-- ==== Sys2Proof/Proofs/PowerOn.lean ====
section
/-! PROOFS. The state after power-on is sound and reads as 10_state.md R76 says (O53). -/

namespace Sys2Proof.Machine

/-- What R8 asks of the parameters, as propositions. -/
theorem Params.inRange_iff (p : Params) :
    p.inRange = true ↔
      1 ≤ p.nSlaves ∧ p.nSlaves ≤ 256 ∧ 1 ≤ p.nCapWords ∧ 1 ≤ p.cmdFifoDepth ∧ p.cmdFifoDepth ≤ 65535
        ∧ 1 ≤ p.replyFifoDepth ∧ p.replyFifoDepth ≤ 65535
        ∧ 4 ≤ p.roOutDepth ∧ p.roOutDepth ≤ 2 ^ 32 - 4 ∧ p.roOutDepth % 4 = 0
        ∧ 1 ≤ p.ddr3RingWords ∧ p.ddr3RingWords ≤ 2 ^ 32 := by
  simp only [Params.inRange, Bool.and_eq_true, decide_eq_true_eq, and_assoc]

/-- The defaults of R8 lie in its ranges. -/
theorem Config.params_inRange : Config.params.inRange = true := by
  rw [Params.inRange_iff]
  decide

/-- The bits `lrc.ro.cnfg` holds after reset are bits it stores. -/
theorem cnfgInitial_masked (p : Params) : cnfgInitial p &&& cnfgMask = cnfgInitial p := by
  unfold cnfgInitial cnfgMask
  generalize p.maxRecoveryReset = b
  revert b
  decide

/-- The line record after reset is in row Idle of R62. -/
theorem LineTuning.initial_sound : LineTuning.initial.Sound where
  idleOutsidePattern := fun _ => ⟨rfl, rfl⟩
  wordAfterPhase := fun h => absurd rfl h
  phaseNeedsPattern := fun h => absurd rfl h
  patternHasLength := nofun
  doneMeansSet := nofun

section

variable (p : Params) (ls : List LineId) (n : Nat)

theorem powerOn_lineIds : (State.powerOn p ls n).lineIds = ls.dedup := by
  simp [State.lineIds, State.powerOn, Function.comp_def]

theorem powerOn_codecSound : CodecSound (State.powerOn p ls n) where
  tableFits := Nat.zero_le _
  keysUnique := .nil
  widthsLegal := nofun
  linksFit := nofun
  unconfiguredEmpty := fun _ => ⟨rfl, rfl⟩
  queuedAfterLock := fun _ => rfl
  queuedLegal := nofun
  commandsFit := Nat.zero_le _
  repliesFit := Nat.zero_le _
  resultCount := show (0#2 : BitVec 2) ≠ 3#2 by decide

theorem powerOn_linkSound : LinkSound (State.powerOn p ls n) where
  oneEntryPerLine := (congrArg List.Nodup (powerOn_lineIds p ls n)).mpr (List.nodup_dedup ls)
  recordsSound := fun e he => by
    obtain ⟨x, -, rfl⟩ := List.mem_map.1 he
    exact LineTuning.initial_sound
  debugWordsFit := List.length_replicate
  selectionExists := .inl rfl

/-- The cursor, 0, lies in a ring of at least one word. -/
theorem powerOn_readoutSound (hp : p.inRange = true) : ReadoutSound (State.powerOn p ls n) where
  cnfgReserved := cnfgInitial_masked p
  evsizeReserved := show 0#32 &&& evsizeMask = 0#32 by decide
  cursorInRing := by
    obtain ⟨-, -, -, -, -, -, -, -, -, -, hring, -⟩ := (Params.inRange_iff p).1 hp
    exact hring
  wordsFit := Nat.zero_le _
  framesFit := Nat.zero_le _
  busyHoldsNothing := nofun
  idleNoResult := fun _ => rfl
  decodedOk := nofun
  errorSaysWhy := nofun
  waitingPolls := nofun
  waitingNoprog := nofun
  pollsBounded := nofun
  noprogBounded := nofun
  recoveriesBounded := nofun
  recoveryLeft := by rintro (h | h | h) <;> cases h
  requestFits := nofun

theorem powerOn_sound (hp : p.inRange = true) (hn : n ≤ 16) : Sound (State.powerOn p ls n) where
  paramsInRange := hp
  linksInRange := (List.length_replicate).trans_le hn
  errorReserved := show bits 0#32 18 14 = 0#14 by decide
  codec := powerOn_codecSound p ls n
  link := powerOn_linkSound p ls n
  readout := powerOn_readoutSound p ls n hp

theorem powerOn_debugWords (k : Nat) : readReg .debugWords k (State.powerOn p ls n) = 0#32 := by
  simp only [readReg, State.powerOn, List.getD_eq_getElem?_getD, List.getElem?_replicate]
  split <;> rfl

/-- Link 0 is selected, and its status bits read 0 whether it exists or not (R47). -/
theorem powerOn_opticalStat : readReg .opticalStat 0 (State.powerOn p ls n) = 0#32 := by
  cases n with
  | zero => show 0#20 ++ 0#4 ++ 0#5 ++ 0#3 = 0#32; decide
  | succ n => show 0#20 ++ 0#4 ++ 0#5 ++ OptStatus.bits linkDown = 0#32; decide

/-- The registers of unit C made of several fields read 0. -/
theorem powerOn_codecFields :
    readReg .codecStat 0 (State.powerOn p ls n) = 0#32 ∧ readReg .mapSel 0 (State.powerOn p ls n) = 0#32
      ∧ readReg .encCount 0 (State.powerOn p ls n) = 0#32 ∧ readReg .fifoStat 0 (State.powerOn p ls n) = 0#32 := by
  show (Codec.initial 0).stat = 0#32 ∧ 0#24 ++ 0#8 = 0#32 ∧ 0#30 ++ 0#2 = 0#32 ∧ (Codec.initial 0).fifoStat = 0#32
  decide

/-- The registers of unit R made of several fields read 0: Idle, result NONE, no recovery begun. -/
theorem powerOn_readoutFields :
    readReg .roStat 0 (State.powerOn p ls n) = 0#32 ∧ readReg .roNoprog 0 (State.powerOn p ls n) = 0#32 := by
  show 0#14 ++ bit false ++ bit false ++ 0#8 ++ 0#4 ++ 0#4 = 0#32 ∧ 0#24 ++ 0#8 = 0#32
  decide

end

/-- Settles O53: each unit's invariant at power-on, and the registers one by one. -/
theorem resetStateIsSound : Obligations.ResetStateIsSound := by
  refine ⟨fun p ls n hp hn => ?_, ?_, rfl⟩
  · obtain ⟨hstat, hsel, hcount, hfifo⟩ := powerOn_codecFields p ls n
    obtain ⟨hro, hnoprog⟩ := powerOn_readoutFields p ls n
    refine ⟨powerOn_sound p ls n hp hn, fun x => ?_, List.length_replicate, rfl, hstat, hsel, rfl, hcount, rfl, rfl,
      rfl, hfifo, rfl, powerOn_debugWords p ls n, powerOn_opticalStat p ls n, rfl, rfl, rfl, rfl, hro, rfl, rfl,
      fun _ => ⟨rfl, rfl⟩, rfl, rfl, hnoprog⟩
    rw [powerOn_lineIds]
    exact List.mem_dedup
  · exact powerOn_sound _ _ _ Config.params_inRange (Nat.le_of_lt_succ Config.nLinks.isLt)

end Sys2Proof.Machine
end

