-- ==== Sys2Proof/Proofs/CodecInvariant.lean ====
section
/-! PROOFS. Unit C's invariant (O25): every move of unit C keeps it. Most moves leave the table and at most shorten the
command queue (`CodecSound.ofSameTable`); the others empty both, append an entry, or append a legal word. -/

namespace Sys2Proof.Machine

/-- The invariant speaks of unit C and the parameters alone. -/
theorem CodecSound.congr {s t : State} (h : CodecSound s) (hc : t.codec = s.codec) (hp : t.params = s.params) :
    CodecSound t := by
  obtain ⟨h1, h2, h3, h4, h5, h6, h7, h8, h9, h10⟩ := h
  rw [← hc, ← hp] at *
  exact ⟨h1, h2, h3, h4, h5, h6, h7, h8, h9, h10⟩

/-- The checks of TXC.MAPADD all passed (R163). -/
theorem mapaddError_none_iff {c : Codec} {n : Nat} {e : MapEntry} :
    mapaddError c n e = none ↔
      bwOk e.bw = true ∧ c.configured = true ∧ c.mapLocked = false ∧ mapLookup c.map e.hybrid e.chip = none
        ∧ c.map.length ≠ n ∧ ¬ (c.variant = .opt ∧ localCount c.map e.link = 16) := by
  unfold mapaddError
  repeat' split
  all_goals simp_all

/-- An entry more counts at its own link. -/
theorem localCount_append (m : List MapEntry) (e : MapEntry) (k : Nibble) :
    localCount (m ++ [e]) k = localCount m k + if e.link = k then 1 else 0 := by
  simp [localCount, List.countP_append, List.countP_singleton]

/-- Empty queues and an empty, unlocked table. -/
theorem CodecSound.ofEmpty {s : State} {c : Codec} (hmap : c.map = []) (hlock : c.mapLocked = false)
    (hcmd : c.cmdq = []) (hreply : c.replyq = []) (hcount : c.encCount = 0#2) : CodecSound (setCodec c s) where
  tableFits := by simp [hmap]
  keysUnique := by simp [hmap]
  widthsLegal := by simp [hmap]
  linksFit := by simp [hmap, localCount]
  unconfiguredEmpty := fun _ => ⟨hmap, hlock⟩
  queuedAfterLock := fun _ => hcmd
  queuedLegal := by simp [hcmd]
  commandsFit := by simp [hcmd]
  repliesFit := by simp [hreply]
  resultCount := by simp [hcount]

/-- The table as it was, locked perhaps by a configured unit, and no word more in the command queue. -/
theorem CodecSound.ofSameTable {s : State} {c : Codec} (hs : CodecSound s) (hmap : c.map = s.codec.map)
    (hvariant : c.variant = s.codec.variant) (hconf : c.configured = s.codec.configured)
    (hlock : c.mapLocked = s.codec.mapLocked ∨ c.mapLocked = true ∧ s.codec.configured = true)
    (hcmd : c.cmdq <:+ s.codec.cmdq) (hreply : c.replyq.length ≤ s.params.replyFifoDepth)
    (hcount : c.encCount ≠ 3#2) : CodecSound (setCodec c s) where
  tableFits := by simpa [hmap] using hs.tableFits
  keysUnique := by simpa [hmap] using hs.keysUnique
  widthsLegal := by simpa [hmap] using hs.widthsLegal
  linksFit := by simpa [hmap, hvariant] using hs.linksFit
  unconfiguredEmpty := by
    intro h
    rw [setCodec_codec, hconf] at h
    obtain ⟨hempty, hunlocked⟩ := hs.unconfiguredEmpty h
    simp_all
  queuedAfterLock := by
    intro h
    have hq : s.codec.cmdq = [] := hs.queuedAfterLock (by simp_all)
    simpa [hq] using hcmd
  queuedLegal := fun w hw => by simpa [hmap, hvariant] using hs.queuedLegal w (hcmd.subset hw)
  commandsFit := hcmd.length_le.trans hs.commandsFit
  repliesFit := hreply
  resultCount := hcount

/-- An entry that passed the checks of TXC.MAPADD; the command queue is empty before the lock. -/
theorem CodecSound.ofAddedEntry {s : State} {e : MapEntry} (hs : CodecSound s)
    (he : mapaddError s.codec s.params.nSlaves e = none) : CodecSound (setCodec (s.codec.addEntry e) s) := by
  obtain ⟨hbw, hconf, hlock, hnew, hroom, hlink⟩ := mapaddError_none_iff.1 he
  have hq : s.codec.cmdq = [] := hs.queuedAfterLock hlock
  refine ⟨?fits, ?keys, ?widths, ?links, ?unconf, fun _ => hq, ?legal, hs.commandsFit, hs.repliesFit, hs.resultCount⟩
  case fits =>
    have hfits := hs.tableFits
    show (s.codec.map ++ [e]).length ≤ s.params.nSlaves
    rw [List.length_append, List.length_singleton]
    omega
  case keys =>
    refine List.pairwise_append.2 ⟨hs.keysUnique, List.pairwise_singleton _ _, fun a ha b hb hab => ?_⟩
    rw [List.mem_singleton.1 hb] at hab
    exact mapLookup_none_iff.1 hnew ⟨a, ha, hab⟩
  case widths =>
    intro a ha
    rcases List.mem_append.1 ha with ha | ha
    · exact hs.widthsLegal a ha
    · rw [List.mem_singleton.1 ha]; exact hbw
  case links =>
    intro hopt k
    have hcount := hs.linksFit hopt k
    show localCount (s.codec.map ++ [e]) k ≤ 16
    rw [localCount_append]
    split
    · rename_i hk
      have : localCount s.codec.map k ≠ 16 := fun h => hlink ⟨hopt, hk ▸ h⟩
      omega
    · exact hcount
  case unconf =>
    intro h
    exact absurd (hconf.symm.trans h) (by decide)
  case legal =>
    intro w hw
    rw [show (setCodec (s.codec.addEntry e) s).codec.cmdq = [] from hq] at hw
    cases hw

/-- A legal word with room for it, after the lock. -/
theorem CodecSound.ofPushed {s : State} {w : Word} (hs : CodecSound s) (hconf : s.codec.configured = true)
    (hlegal : illegalRequest s.codec.variant s.codec.map w = none)
    (hroom : s.codec.cmdq.length ≠ s.params.cmdFifoDepth) :
    CodecSound (setCodec { s.codec.locked with cmdq := s.codec.cmdq ++ [w] } s) := by
  refine ⟨hs.tableFits, hs.keysUnique, hs.widthsLegal, hs.linksFit, ?unconf, nofun, ?legal, ?fits, hs.repliesFit,
    hs.resultCount⟩
  case unconf =>
    intro h
    exact absurd (hconf.symm.trans h) (by decide)
  case legal =>
    intro w' hw'
    rcases List.mem_append.1 hw' with hw' | hw'
    · exact hs.queuedLegal w' hw'
    · rw [List.mem_singleton.1 hw']; exact hlegal
  case fits =>
    have hfits := hs.commandsFit
    show (s.codec.cmdq ++ [w]).length ≤ s.params.cmdFifoDepth
    rw [List.length_append, List.length_singleton]
    omega

/-- An encode writes the result registers only, and counts one word or two (R36). -/
theorem Codec.encStored_frame (c : Codec) (ws : Word × Option Word) :
    ∃ n w0 w1, c.encStored ws = { c with encCount := n, encWord0 := w0, encWord1 := w1 } ∧ (n = 1#2 ∨ n = 2#2) := by
  unfold Codec.encStored
  split
  · exact ⟨_, _, _, rfl, .inr rfl⟩
  · exact ⟨_, _, _, rfl, .inl rfl⟩

theorem CodecMove.sound {s : State} {c : Codec} (h : CodecMove s c) (hs : CodecSound s) :
    CodecSound (setCodec c s) := by
  have hq : s.codec.cmdq <:+ s.codec.cmdq := List.suffix_refl _
  have hzero : (0#2 : BitVec 2) ≠ 3#2 := by decide
  cases h with
  | same => exact hs.congr rfl rfl
  | reset | unconfigured | configured => exact .ofEmpty rfl rfl rfl rfl rfl
  | flushed => exact hs.ofSameTable rfl rfl rfl (.inl rfl) (List.nil_suffix) (Nat.zero_le _) hs.resultCount
  | added e he => exact hs.ofAddedEntry he
  | resultCleared => exact hs.ofSameTable rfl rfl rfl (.inl rfl) hq hs.repliesFit hzero
  | missed hc => exact hs.ofSameTable rfl rfl rfl (.inr ⟨rfl, hc⟩) hq hs.repliesFit hzero
  | encoded bcast write readback hybrid chip page addr value op sel hc =>
    obtain ⟨n, w0, w1, he, hn⟩ := s.codec.encCleared.locked.encStored_frame
      (encWords s.codec.variant op sel write readback page addr value)
    rw [he]
    refine hs.ofSameTable rfl rfl rfl (.inr ⟨rfl, hc⟩) hq hs.repliesFit (show n ≠ 3#2 from ?_)
    rcases hn with rfl | rfl <;> decide
  | decoded w hc | locked hc => exact hs.ofSameTable rfl rfl rfl (.inr ⟨rfl, hc⟩) hq hs.repliesFit hs.resultCount
  | pushed w hc hl hr => exact hs.ofPushed hc hl hr
  | popped w q h =>
    refine hs.ofSameTable rfl rfl rfl (.inl rfl) hq ?_ hs.resultCount
    exact (List.IsSuffix.length_le (h ▸ List.suffix_cons w q)).trans hs.repliesFit
  | selected => exact hs.ofSameTable rfl rfl rfl (.inl rfl) hq hs.repliesFit hs.resultCount
  | dispatched q rq hq hr => exact hs.ofSameTable rfl rfl rfl (.inl rfl) hq (hr hs.repliesFit) hs.resultCount

theorem runEvent_codecSound {ev : Event} {s t : State} (h : runEvent ev s = .next t) (hs : CodecSound s) :
    CodecSound t :=
  ((runEvent_moves ev s t h).codec.sound hs).congr rfl (runEvent_readout ev s t h).1

/-- Settles O25: whatever event the step takes, unit C makes one of its moves. -/
theorem codecInvariantKept : Obligations.CodecInvariantKept := fun s _ hs h =>
  runEvent_codecSound h (hs.congr (takeEvent_codec s) (takeEvent_params s))

end Sys2Proof.Machine
end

——————

Problem to work on
Starting at the line above that holds "(Params.inRange_iff p).1 hp" and ending at the line that holds "recoveriesBounded := nofun", transcribe each line exactly and include no other lines.

Answer space
    obtain ⟨-, -, -, -, -, -, -, -, -, -, hring, -⟩ := (Params.inRange_iff p).1 hp
    exact hring
  wordsFit := Nat.zero_le _
  framesFit := Nat.zero_le _
  busyHoldsNothing := nofun
  idleNoResult := fun _ => rfl
  decodedOk := nofun
  errorSaysWhy := nofun
  waitingPolls := nofun
  waitingNoprog := nofun
  pollsBounded := nofun
  noprogBounded := nofun
  recoveriesBounded := nofun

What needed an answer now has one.